This finds products that have never been ordered. NOT EXISTS is often the clearest way to express “find records without related records” logic.

Performance Considerations

The execution difference between correlated and non-correlated subqueries has real performance implications. A non-correlated subquery runs once; a correlated subquery potentially runs thousands or millions of times.

Consider this comparison:

-- Correlated subquery
SELECT e1.employee_id, e1.name, e1.department_id
FROM employees e1
WHERE e1.salary > (
    SELECT AVG(e2.salary)
    FROM employees e2
    WHERE e2.department_id = e1.department_id
);

-- Equivalent JOIN
SELECT e.employee_id, e.name, e.department_id
FROM employees e
JOIN (
    SELECT department_id, AVG(salary) as avg_salary
    FROM employees
    GROUP BY department_id
) dept_avg ON e.department_id = dept_avg.department_id
WHERE e.salary > dept_avg.avg_salary;

The JOIN version calculates each department average once, then joins the results. The correlated version recalculates for each employee. On a table with 10,000 employees across 50 departments, the correlated version might execute the subquery 10,000 times versus 50 aggregations in the JOIN version.

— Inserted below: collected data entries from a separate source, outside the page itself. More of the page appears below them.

theorem State.portChange_keeps {m0 s0 s k a cmd} (h0 : Keeps m0 s0 s) (hw0 : within 0x680008000 m0 = true := by decide) :
    Keeps m0 s0 (State.portChange s k a cmd) := by
  refine h0.app hw0 ?_
  unfold State.portChange
  try dsimp only
  repeat' first
    | with_reducible exact .refl _ _
    | with_reducible assumption
    | with_reducible refine State.pendChange_keeps ?_
    | with_reducible refine .foldl _ _ ?_ (fun _ _ _ => ?_)
    | split
    | dsimp only

theorem State.outWrite_keeps {m0 s0 s k en srate mute ptime} (h0 : Keeps m0 s0 s) (hw0 : within 0x7800000000000000000000000000000000000000000000000000000000000000000000000000000000000000000000000000000000000000000000000000000000000000000000000000000000000000000000000000000000000680008008 m0 = true := by decide) :
    Keeps m0 s0 (State.outWrite s k en srate mute ptime).1 := by
  refine h0.app hw0 ?_
  unfold State.outWrite
  try dsimp only [State.setAll]
  repeat' first
    | with_reducible exact .refl _ _
    | with_reducible assumption
    | with_reducible refine .ite _ ?_ ?_
    | with_reducible refine State.portOff_keeps ?_
    | with_reducible refine State.setAudCh_keeps ?_
    | with_reducible refine State.armPort_keeps ?_
    | with_reducible refine State.portChange_keeps ?_
    | with_reducible refine State.set_keeps (by first | assumption | (dsimp only [bank, Reg.AUD_OUT_ENABLE, Reg.AUD_OUT_MUTE, Reg.AUD_OUT_PTIME, Reg.AUD_OUT_SRATE]; decide)) ?_
    | with_reducible refine .foldl _ _ ?_ (fun _ _ _ => ?_)
    | fail_if_no_progress with_reducible refine Keeps.mk' ?_
    | split
    | dsimp only

theorem State.outWrite_keepsP {m0 s0 t0 x0 s k en srate mute ptime} (e0 : State.outWrite s k en srate mute ptime = (t0, x0)) (h0 : Keeps m0 s0 s)
    (hw0 : within 0x7800000000000000000000000000000000000000000000000000000000000000000000000000000000000000000000000000000000000000000000000000000000000000000000000000000000000000000000000000000000000680008008 m0 = true := by decide) : Keeps m0 s0 t0 := by
  have := State.outWrite_keeps (s := s) (k := k) (en := en) (srate := srate) (mute := mute) (ptime := ptime) h0 hw0
  rwa [e0] at this

theorem State.inWrite_keeps {m0 s0 s k en srate mode} (h0 : Keeps m0 s0 s) (hw0 : within 0x370000000000000000000000000000000000000000000000000000000000000000000000000000000000000000000000000000000000000000000000000000000000000000000000000000000000000000000000000000000000008000 m0 = true := by decide) :
    Keeps m0 s0 (State.inWrite s k en srate mode).1 := by
  refine h0.app hw0 ?_
  unfold State.inWrite
  try dsimp only [State.setAll]
  repeat' first
    | with_reducible exact .refl _ _
    | with_reducible assumption
    | with_reducible refine .ite _ ?_ ?_
    | with_reducible refine State.setAudIn_keeps ?_
    | with_reducible refine State.set_keeps (by first | assumption | (dsimp only [bank, Reg.AUD_IN_ASRC, Reg.AUD_IN_ASRC_MODE, Reg.AUD_IN_ENABLE, Reg.AUD_IN_LOCK, Reg.AUD_IN_SRATE]; decide)) ?_
    | fail_if_no_progress with_reducible refine Keeps.mk' ?_
    | split
    | dsimp only

theorem State.inWrite_keepsP {m0 s0 t0 x0 s k en srate mode} (e0 : State.inWrite s k en srate mode = (t0, x0)) (h0 : Keeps m0 s0 s)
    (hw0 : within 0x370000000000000000000000000000000000000000000000000000000000000000000000000000000000000000000000000000000000000000000000000000000000000000000000000000000000000000000000000000000000008000 m0 = true := by decide) : Keeps m0 s0 t0 := by
  have := State.inWrite_keeps (s := s) (k := k) (en := en) (srate := srate) (mode := mode) h0 hw0
  rwa [e0] at this
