theorem State.actThrottle_keeps {m0 s0 s} (h0 : Keeps m0 s0 s) (hw0 : within 0x700000000000000000000000000000000000000000000000000000000000000000000000000000000000400000000000000000000002080000000000001000000000000684000002 m0 = true := by decide) :
    Keeps m0 s0 (State.actThrottle s) := by
  refine h0.app hw0 ?_
  unfold State.actThrottle
  try dsimp only [State.setAll]
  repeat' first
    | with_reducible exact .refl _ _
    | with_reducible assumption
    | with_reducible refine .ite _ ?_ ?_
    | with_reducible refine State.raise_keeps ?_
    | with_reducible refine State.settleEffort_keeps ?_
    | with_reducible refine State.set_keeps (by first | assumption | (dsimp only [bank, Reg.ENC_CTRL_THERM_STEP, Reg.THM_STATUS_LEVEL, Reg.THM_THROTTLE_CNT]; decide)) ?_
    | with_reducible refine State.bump_keeps (by first | assumption | (dsimp only [bank, Reg.ENC_CTRL_THERM_STEP, Reg.THM_STATUS_LEVEL, Reg.THM_THROTTLE_CNT]; decide)) ?_
    | split
    | dsimp only

theorem State.actWarning_keeps {m0 s0 s} (h0 : Keeps m0 s0 s) (hw0 : within 0x400000000000000000000004040000000000001000000000000680000002 m0 = true := by decide) :
    Keeps m0 s0 (State.actWarning s) := by
  refine h0.app hw0 ?_
  unfold State.actWarning
  try dsimp only
  repeat' first
    | with_reducible exact .refl _ _
    | with_reducible assumption
    | with_reducible refine .ite _ ?_ ?_
    | with_reducible refine State.raise_keeps ?_
    | with_reducible refine State.set_keeps (by first | assumption | (dsimp only [bank, Reg.THM_STATUS_WARN, Reg.THM_WARN_CNT]; decide)) ?_
    | with_reducible refine State.bump_keeps (by first | assumption | (dsimp only [bank, Reg.THM_STATUS_WARN, Reg.THM_WARN_CNT]; decide)) ?_
    | split
    | dsimp only

theorem State.actBand_keeps {m0 s0 s} (h0 : Keeps m0 s0 s) (hw0 : within 0x400000000000000000000000100000000000001000000000000680000002 m0 = true := by decide) :
    Keeps m0 s0 (State.actBand s) := by
  refine h0.app hw0 ?_
  unfold State.actBand
  try dsimp only
  repeat' first
    | with_reducible exact .refl _ _
    | with_reducible assumption
    | with_reducible refine .ite _ ?_ ?_
    | with_reducible refine State.raise_keeps ?_
    | with_reducible refine State.set_keeps (by first | assumption | (dsimp only [bank, Reg.THM_STATUS_BAND]; decide)) ?_
    | split
    | dsimp only

theorem State.sensorCheck_keeps {m0 s0 s failed} (h0 : Keeps m0 s0 s) (hw0 : within 0x400000000000000000000040200000000000001000000000000680000002 m0 = true := by decide) :
    Keeps m0 s0 (State.sensorCheck s failed) := by
  refine h0.app hw0 ?_
  unfold State.sensorCheck
  try dsimp only [State.setAll]
  repeat' first
    | with_reducible exact .refl _ _
    | with_reducible assumption
    | with_reducible refine .ite _ ?_ ?_
    | with_reducible refine State.raise_keeps ?_
    | with_reducible refine State.set_keeps (by first | assumption | (dsimp only [bank, Reg.THM_STATUS_SENS_FAIL, Reg.THM_TEMP_FAIL]; decide)) ?_
    | with_reducible refine .foldl _ _ ?_ (fun _ _ _ => ?_)
    | split
    | dsimp only

theorem State.readSensors_keeps {m0 s0 s temps} (h0 : Keeps m0 s0 s) (hw0 : within 0x20000000000000000000000000000000000000 m0 = true := by decide) :
    Keeps m0 s0 (State.readSensors s temps) := by
  refine h0.app hw0 ?_
  unfold State.readSensors
  try dsimp only
  repeat' first
    | with_reducible exact .refl _ _
    | with_reducible assumption
    | with_reducible refine .ite _ ?_ ?_
    | with_reducible refine State.set_keeps (by first | assumption | (dsimp only [bank, Reg.THM_STATUS_SENS_FAIL, Reg.THM_TEMP, Reg.THM_THRESH_STEP_C, Reg.THM_THRESH_THROTTLE_C]; decide)) ?_
    | with_reducible refine .foldl _ _ ?_ (fun _ _ _ => ?_)
    | fail_if_no_progress with_reducible refine Keeps.mk' ?_
    | split
    | dsimp only
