-- ==== Sys2Proof/Laws/KeepsTick.lean ====
section
/-! SUPPORT. What each operation of Machine/Tick.lean may change (Laws/Keeps.lean). -/

namespace Sys2Proof.Machine

set_option Elab.async false
set_option linter.unusedTactic false
set_option linter.unusedSimpArgs false
set_option linter.unreachableTactic false



theorem State.advance_keeps {m0 s0 s} (h0 : Keeps m0 s0 s) (hw0 : within 0xc60200000000000000000000000000180040000000000000000000000000000000000000000000000000000000000000000000000000000000000000000038c1f200000000000041e000000800001000000000000000000000001000000000007e8105d82e m0 = true := by decide) :
    Keeps m0 s0 (State.advance s) := by
  refine h0.app hw0 ?_
  unfold State.advance
  try dsimp only
  repeat' first
    | with_reducible exact .refl _ _
    | with_reducible assumption
    | with_reducible refine State.tickTime_keeps ?_
    | with_reducible refine State.ledgerTick_keeps ?_
    | with_reducible refine State.trapezeTick_keeps ?_
    | with_reducible refine State.armAudio_keeps ?_
    | with_reducible refine State.presentTick_keeps ?_
    | with_reducible refine State.fillTick_keeps ?_
    | with_reducible refine State.migrationTick_keeps ?_
    | with_reducible refine State.barkerTick_keeps ?_
    | fail_if_no_progress with_reducible refine Keeps.mk' ?_
    | split
    | dsimp only

theorem State.tick_keeps {m0 s0 s} (h0 : Keeps m0 s0 s) (hw0 : within 0xc602000000000000000000000600003800400000000000000001c0000301000000000000000000600000000000000000000000000000000000000000000038c1f200000000000041e000000800001800000000000002800160001000000000007e8195f8ae m0 = true := by decide) :
    Keeps m0 s0 (State.tick s) := by
  refine h0.app hw0 ?_
  unfold State.tick
  try dsimp only
  repeat' first
    | with_reducible exact .refl _ _
    | with_reducible assumption
    | with_reducible refine .ite _ ?_ ?_
    | with_reducible refine State.judgeAsked_keeps ?_
    | with_reducible refine State.advance_keeps ?_
    | split
    | dsimp only

end Sys2Proof.Machine
end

However, modern optimizers can sometimes transform correlated subqueries into joins automatically. Run EXPLAIN to see what your database actually does:

EXPLAIN SELECT e1.employee_id, e1.name
FROM employees e1
WHERE e1.salary > (
    SELECT AVG(e2.salary)
    FROM employees e2
    WHERE e2.department_id = e1.department_id
);

If you see “DEPENDENT SUBQUERY” in MySQL or similar indicators in other databases, you’re getting row-by-row execution. Look for join operations to confirm optimization.

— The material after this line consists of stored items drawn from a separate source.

-- ==== Sys2Proof/Laws/State.lean ====
section
/-! SUPPORT. What each update of one part leaves of the others, and what the part reads as after it. -/

namespace Sys2Proof.Machine

set_option Elab.async false

@[simp] theorem State.set_latches (s : State) (f : Field) (v : Nat) : (s.set f v).latches = s.latches := rfl
@[simp] theorem State.set_fresh (s : State) (f : Field) (v : Nat) : (s.set f v).fresh = s.fresh := rfl
@[simp] theorem State.set_lc (s : State) (f : Field) (v : Nat) : (s.set f v).lc = s.lc := rfl
@[simp] theorem State.set_tim (s : State) (f : Field) (v : Nat) : (s.set f v).tim = s.tim := rfl
@[simp] theorem State.set_egr (s : State) (f : Field) (v : Nat) : (s.set f v).egr = s.egr := rfl
@[simp] theorem State.set_slots (s : State) (f : Field) (v : Nat) : (s.set f v).slots = s.slots := rfl
@[simp] theorem State.set_rx (s : State) (f : Field) (v : Nat) : (s.set f v).rx = s.rx := rfl
@[simp] theorem State.set_cmps (s : State) (f : Field) (v : Nat) : (s.set f v).cmps = s.cmps := rfl
@[simp] theorem State.set_safs (s : State) (f : Field) (v : Nat) : (s.set f v).safs = s.safs := rfl
@[simp] theorem State.set_safKey (s : State) (f : Field) (v : Nat) : (s.set f v).safKey = s.safKey := rfl
@[simp] theorem State.set_safFaultPin (s : State) (f : Field) (v : Nat) : (s.set f v).safFaultPin = s.safFaultPin := rfl
@[simp] theorem State.set_lanes (s : State) (f : Field) (v : Nat) : (s.set f v).lanes = s.lanes := rfl
@[simp] theorem State.set_wires (s : State) (f : Field) (v : Nat) : (s.set f v).wires = s.wires := rfl
@[simp] theorem State.set_scns (s : State) (f : Field) (v : Nat) : (s.set f v).scns = s.scns := rfl
@[simp] theorem State.set_trp (s : State) (f : Field) (v : Nat) : (s.set f v).trp = s.trp := rfl
@[simp] theorem State.set_aud (s : State) (f : Field) (v : Nat) : (s.set f v).aud = s.aud := rfl
@[simp] theorem State.set_dram (s : State) (f : Field) (v : Nat) : (s.set f v).dram = s.dram := rfl
@[simp] theorem State.set_tasks (s : State) (f : Field) (v : Nat) : (s.set f v).tasks = s.tasks := rfl
@[simp] theorem State.set_brk (s : State) (f : Field) (v : Nat) : (s.set f v).brk = s.brk := rfl
@[simp] theorem State.set_scans (s : State) (f : Field) (v : Nat) : (s.set f v).scans = s.scans := rfl
@[simp] theorem State.set_trans (s : State) (f : Field) (v : Nat) : (s.set f v).trans = s.trans := rfl
@[simp] theorem State.set_fw (s : State) (f : Field) (v : Nat) : (s.set f v).fw = s.fw := rfl
@[simp] theorem State.set_thm (s : State) (f : Field) (v : Nat) : (s.set f v).thm = s.thm := rfl
@[simp] theorem State.set_sys (s : State) (f : Field) (v : Nat) : (s.set f v).sys = s.sys := rfl
@[simp] theorem State.set_mirrorQ (s : State) (f : Field) (v : Nat) : (s.set f v).mirrorQ = s.mirrorQ := rfl
@[simp] theorem State.set_faceStep (s : State) (f : Field) (v : Nat) : (s.set f v).faceStep = s.faceStep := rfl
@[simp] theorem State.set_effortWas (s : State) (f : Field) (v : Nat) : (s.set f v).effortWas = s.effortWas := rfl
@[simp] theorem State.set_selWas (s : State) (f : Field) (v : Nat) : (s.set f v).selWas = s.selWas := rfl
@[simp] theorem State.set_standIns (s : State) (f : Field) (v : Nat) : (s.set f v).standIns = s.standIns := rfl
@[simp] theorem State.set_fns (s : State) (f : Field) (v : Nat) : (s.set f v).fns = s.fns := rfl
@[simp] theorem State.set_vfEnable (s : State) (f : Field) (v : Nat) : (s.set f v).vfEnable = s.vfEnable := rfl
@[simp] theorem State.set_rings (s : State) (f : Field) (v : Nat) : (s.set f v).rings = s.rings := rfl
@[simp] theorem State.set_masked (s : State) (f : Field) (v : Nat) : (s.set f v).masked = s.masked := rfl
@[simp] theorem State.set_pba (s : State) (f : Field) (v : Nat) : (s.set f v).pba = s.pba := rfl
@[simp] theorem State.set_unsigSince (s : State) (f : Field) (v : Nat) : (s.set f v).unsigSince = s.unsigSince := rfl
@[simp] theorem State.set_ledger (s : State) (f : Field) (v : Nat) : (s.set f v).ledger = s.ledger := rfl
@[simp] theorem State.set_limits (s : State) (f : Field) (v : Nat) : (s.set f v).limits = s.limits := rfl
@[simp] theorem State.set_mem (s : State) (f : Field) (v : Nat) : (s.set f v).mem = s.mem := rfl
@[simp] theorem State.set_free (s : State) (f : Field) (v : Nat) : (s.set f v).free = s.free := rfl
@[simp] theorem State.set_out (s : State) (f : Field) (v : Nat) : (s.set f v).out = s.out := rfl
@[simp] theorem State.set_pending (s : State) (f : Field) (v : Nat) : (s.set f v).pending = s.pending := rfl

When EXISTS or NOT EXISTS checks indexed foreign keys, correlated subqueries can actually outperform joins because the database can use index seeks and stop at the first match. Profile both approaches with your actual data.

Common Patterns and Best Practices

ANY and ALL operators:

-- Find products more expensive than ANY product in category 'Electronics'
SELECT product_name, price
FROM products
WHERE price > ANY (
    SELECT price
    FROM products
    WHERE category = 'Electronics'
);

-- Find products more expensive than ALL products in category 'Books'
SELECT product_name, price
FROM products
WHERE price > ALL (
    SELECT price
    FROM products
    WHERE category = 'Books'
);

ANY returns true if the comparison is true for at least one value. ALL requires it to be true for every value. These are non-correlated but enable set-based comparisons.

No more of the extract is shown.